* [Directions for this task]:
Repeat the entries below exactly. Begin with the first line and end with the line that contains "(.fcvtXf o.fd o.a".

[Data entries]
def floatForms (o : Fields) : List Form :=
  [(.fmin o.fd o.fa o.fb, { rf := [o.fa, o.fb], wf := [o.fd] }, [], [o.fd], []),
   (.fmax o.fd o.fa o.fb, { rf := [o.fa, o.fb], wf := [o.fd] }, [], [o.fd], []),
   (.fabs o.fd o.fa, { rf := [o.fa], wf := [o.fd] }, [], [o.fd], []),
   (.fneg o.fd o.fa, { rf := [o.fa], wf := [o.fd] }, [], [o.fd], []),
   (.fcmpEq o.cd o.fa o.fb, { rf := [o.fa, o.fb] }, [], [], [o.cd]),
   (.fcmpLt o.cd o.fa o.fb, { rf := [o.fa, o.fb] }, [], [], [o.cd]),
   (.fcmpLe o.cd o.fa o.fb, { rf := [o.fa, o.fb] }, [], [], [o.cd]),
   (.fcmpNe o.cd o.fa o.fb, { rf := [o.fa, o.fb] }, [], [], [o.cd]),
   (.fclass o.d o.fa, { rf := [o.fa], wx := [o.d] }, [o.d], [], []),
   (.fmov o.fd o.fa, { rf := [o.fa], wf := [o.fd] }, [], [o.fd], []),
   (.fmovXf o.fd o.a, { rx := [o.a], wf := [o.fd] }, [], [o.fd], []),
   (.fmovFx o.d o.fa, { rf := [o.fa], wx := [o.d] }, [o.d], [], []),
   (.fcvtFx o.d o.fa o.fmt o.r, { rf := [o.fa], wx := [o.d] }, [o.d], [], []),
   (.fcvtXf o.fd o.a o.fmt o.r, { rx := [o.a], wf := [o.fd] }, [], [o.fd], []),
   (.fsig o.d o.fa, { rf := [o.fa], wx := [o.d] }, [o.d], [], []),
   (.fsigset o.fd o.a, { rx := [o.a], wf := [o.fd] }, [], [o.fd], [])]

def registerForms (o : Fields) : List Form := integerForms o ++ branchForms o ++ floatForms o

/-- R25, R30: the integer j is v × 2^e rounded in a mode. -/
def Mode.Rounds (mode : Mode) (v e j : Int) : Prop :=
  let n := v * 2 ^ e.toNat
  let u : Int := 2 ^ (-e).toNat
  match mode with
  | .rne => 2 * |j * u - n| ≤ u ∧ (2 * |j * u - n| = u → j % 2 = 0)
  | .rna => 2 * |j * u - n| ≤ u ∧ (2 * |j * u - n| = u → |n| < |j * u|)
  | .rtz => j = n.tdiv u
  | .rup => n ≤ j * u ∧ j * u < n + u
  | .rdn => j * u ≤ n ∧ n < j * u + u

/-- R29: how many times 2^q an exact value is. -/
def Ex.units (q : Int) : Ex → Int
  | .fin n m e _ => (if n then -1 else 1) * ((m * 2 ^ (e - q).toNat : Nat) : Int)
  | _ => 0

/-- A finite value that is a multiple of 2^q as it stands. -/
def Ex.Above (q : Int) : Ex → Prop
  | .fin _ _ e st => q ≤ e ∧ st = false
  | _ => False

/-! ### Op-words -/

/-- R70, R71, R219: the routine r of tenon t issues an op-word with these sources and this destination: it runs, none of its
emissions is outstanding, its tiles are configured, and its operands are full. -/
def State.OpIssues (s : State) (b t r : Nat) (R : Routine) (srcs : List (VCode × Bool)) (d : Option VCode) : Prop :=
  s.cur = .routine b t r ∧ NMap.get? (s.tenon b t).routines r = some R ∧ R.hold = .running ∧ R.couts = 0 ∧
  (∀ c ∈ srcs.map Prod.fst ++ d.toList, isTile c.toNat = true → ((s.tenon b t).tile c.toNat).configured = true) ∧
  ∀ c ∈ srcs.map Prod.fst ++ d.toList, (s.tenon b t).full c.toNat = true

/-- R69: a routine of tenon t has written x to the register or slot d, with the last-result file: what was in l0 is in l1 and x is
in l0, but a write to l1 writes l1 alone. No other register and no tile has changed, and the routine has gone on to R. -/
def State.Wrote (s u : State) (b t r d : Nat) (x : VReg) (R : Routine) : Prop :=
  u.mem = s.mem ∧ (u.tenon b t).reg d = x ∧ (u.tenon b t).tiles = (s.tenon b t).tiles ∧
  (u.tenon b t).reg 72 = (if d = 73 then (s.tenon b t).reg 72 else x) ∧
  (d ≠ 73 → (u.tenon b t).reg 73 = (s.tenon b t).reg 72) ∧
  (∀ c, c ≠ d → c ≠ 72 → c ≠ 73 → (u.tenon b t).reg c = (s.tenon b t).reg c) ∧
  NMap.get? (u.tenon b t).routines r = some R ∧ ∀ q, q ≠ r → NMap.get? (u.tenon b t).routines q = NMap.get? (s.tenon b t).routines q

/-- Operands for the op-words of the lists below. -/
structure VFields where
  t : VTy
  d : VCode
  a : VCode
  b : VCode
  f : VCode
  n6 : BitVec 6
  n5 : BitVec 5
  rtz : Bool
  y : Bool
  x : Bool
  deriving DecidableEq, Repr, Inhabited

/-- An op-word, how it is issued, and the elements that it makes of the lanes of its operands. -/
abbrev VForm := Instr × Ew × (Mode → List FVal → List FVal → List FVal → List VEl)

/-- The element-wise op-words with their operation (R206 to R209). -/
def elementForms (o : VFields) : List VForm :=
  let two (opn : Nat) (t : VTy) (rtz checked long : Bool) : Ew := ew2 opn t o.a o.b rtz o.y o.x checked long
  let one (opn : Nat) (t : VTy) (rtz checked long : Bool) : Ew := ew1 opn t o.a rtz o.x checked long
  let lane (opn : Nat) (b : Option (VCode × Bool)) (third : Option VCode) : Ew := ewU opn o.a o.x b third
  [(.vadd o.t o.d o.a o.b o.rtz o.y o.x, two 0x00 o.t o.rtz true false, EOp.add.run o.t false),
   (.vaddSat o.d o.a o.b o.y o.x, two 0x00 .i32 false true false, EOp.add.run .i32 true),
   (.vsub o.t o.d o.a o.b o.rtz o.y o.x, two 0x01 o.t o.rtz true false, EOp.sub.run o.t false),
   (.vsubSat o.d o.a o.b o.y o.x, two 0x01 .i32 false true false, EOp.sub.run .i32 true),
   (.vmul o.t o.d o.a o.b o.rtz o.y o.x, two 0x02 o.t o.rtz true false, EOp.mul.run o.t false),
   (.vmulSat o.d o.a o.b o.y o.x, two 0x02 .i32 false true false, EOp.mul.run .i32 true),
   (.vfma o.t o.d o.a o.b o.rtz o.y o.x, { two 0x03 o.t o.rtz true false with third := some o.d }, EOp.fma.run o.t false),
   (.vmin o.t o.d o.a o.b o.y o.x, two 0x04 o.t false false false, EOp.min.run o.t false),
   (.vmax o.t o.d o.a o.b o.y o.x, two 0x05 o.t false false false, EOp.max.run o.t false),
   (.vabs o.t o.d o.a o.x, one 0x06 o.t false false false, EOp.abs.run o.t false),
   (.vneg o.t o.d o.a o.x, one 0x07 o.t false false false, EOp.neg.run o.t false),
   (.vdiv o.d o.a o.b o.rtz o.y o.x, two 0x08 .f32 o.rtz true true, EOp.div.run .f32 false),
   (.vrcp o.d o.a o.x, one 0x09 .f32 false true true, EOp.rcp.run .f32 false),
   (.vrsqrt o.d o.a o.x, one 0x0A .f32 false true true, EOp.rsqrt.run .f32 false),
   (.vsqrt o.d o.a o.rtz o.x, one 0x0B .f32 o.rtz true true, EOp.sqrt.run .f32 false),
   (.vexp2 o.d o.a o.x, one 0x0C .f32 false true true, EOp.exp2.run .f32 false),
   (.vlog2 o.d o.a o.x, one 0x0D .f32 false true true, EOp.log2.run .f32 false),
   (.vcmpEq o.t o.d o.a o.b o.y o.x, two 0x0E o.t false false false, (EOp.cmp .eq).run o.t false),
   (.vcmpLt o.t o.d o.a o.b o.y o.x, two 0x0F o.t false false false, (EOp.cmp .lt).run o.t false),
   (.vcmpLe o.t o.d o.a o.b o.y o.x, two 0x10 o.t false false false, (EOp.cmp .le).run o.t false),
   (.vcmpNe o.t o.d o.a o.b o.y o.x, two 0x11 o.t false false false, (EOp.cmp .ne).run o.t false),
   (.vselL0 o.d o.a o.b o.y o.x, lane 0x12 (some (o.b, o.y)) (some 72), fun _ => laneRun vselLane),
   (.vselL1 o.d o.a o.b o.y o.x, lane 0x12 (some (o.b, o.y)) (some 73), fun _ => laneRun vselLane),
   (.vand o.d o.a o.b o.y o.x, lane 0x13 (some (o.b, o.y)) none, fun _ => laneRun (bitLane (· &&& ·))),
   (.vor o.d o.a o.b o.y o.x, lane 0x14 (some (o.b, o.y)) none, fun _ => laneRun (bitLane (· ||| ·))),
   (.vxor o.d o.a o.b o.y o.x, lane 0x15 (some (o.b, o.y)) none, fun _ => laneRun (bitLane (· ^^^ ·))),
   (.vnot o.d o.a o.x, lane 0x16 none none, fun _ => laneRun (bitLane (fun v _ => ~~~v))),
   (.vshl o.d o.a o.b o.y o.x, lane 0x17 (some (o.b, o.y)) none, fun _ => laneRun (bitLane vshl32)),
   (.vshrL o.d o.a o.b o.y o.x, lane 0x18 (some (o.b, o.y)) none, fun _ => laneRun (bitLane vshrL32)),
   (.vshrA o.d o.a o.b o.y o.x, lane 0x18 (some (o.b, o.y)) none, fun _ => laneRun (bitLane vshrA32))]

* [Problem solution]:
def floatForms (o : Fields) : List Form :=
  [(.fmin o.fd o.fa o.fb, { rf := [o.fa, o.fb], wf := [o.fd] }, [], [o.fd], []),
   (.fmax o.fd o.fa o.fb, { rf := [o.fa, o.fb], wf := [o.fd] }, [], [o.fd], []),
   (.fabs o.fd o.fa, { rf := [o.fa], wf := [o.fd] }, [], [o.fd], []),
   (.fneg o.fd o.fa, { rf := [o.fa], wf := [o.fd] }, [], [o.fd], []),
   (.fcmpEq o.cd o.fa o.fb, { rf := [o.fa, o.fb] }, [], [], [o.cd]),
   (.fcmpLt o.cd o.fa o.fb, { rf := [o.fa, o.fb] }, [], [], [o.cd]),
   (.fcmpLe o.cd o.fa o.fb, { rf := [o.fa, o.fb] }, [], [], [o.cd]),
   (.fcmpNe o.cd o.fa o.fb, { rf := [o.fa, o.fb] }, [], [], [o.cd]),
   (.fclass o.d o.fa, { rf := [o.fa], wx := [o.d] }, [o.d], [], []),
   (.fmov o.fd o.fa, { rf := [o.fa], wf := [o.fd] }, [], [o.fd], []),
   (.fmovXf o.fd o.a, { rx := [o.a], wf := [o.fd] }, [], [o.fd], []),
   (.fmovFx o.d o.fa, { rf := [o.fa], wx := [o.d] }, [o.d], [], []),
   (.fcvtFx o.d o.fa o.fmt o.r, { rf := [o.fa], wx := [o.d] }, [o.d], [], []),
   (.fcvtXf o.fd o.a o.fmt o.r, { rx := [o.a], wf := [o.fd] }, [], [o.fd], []),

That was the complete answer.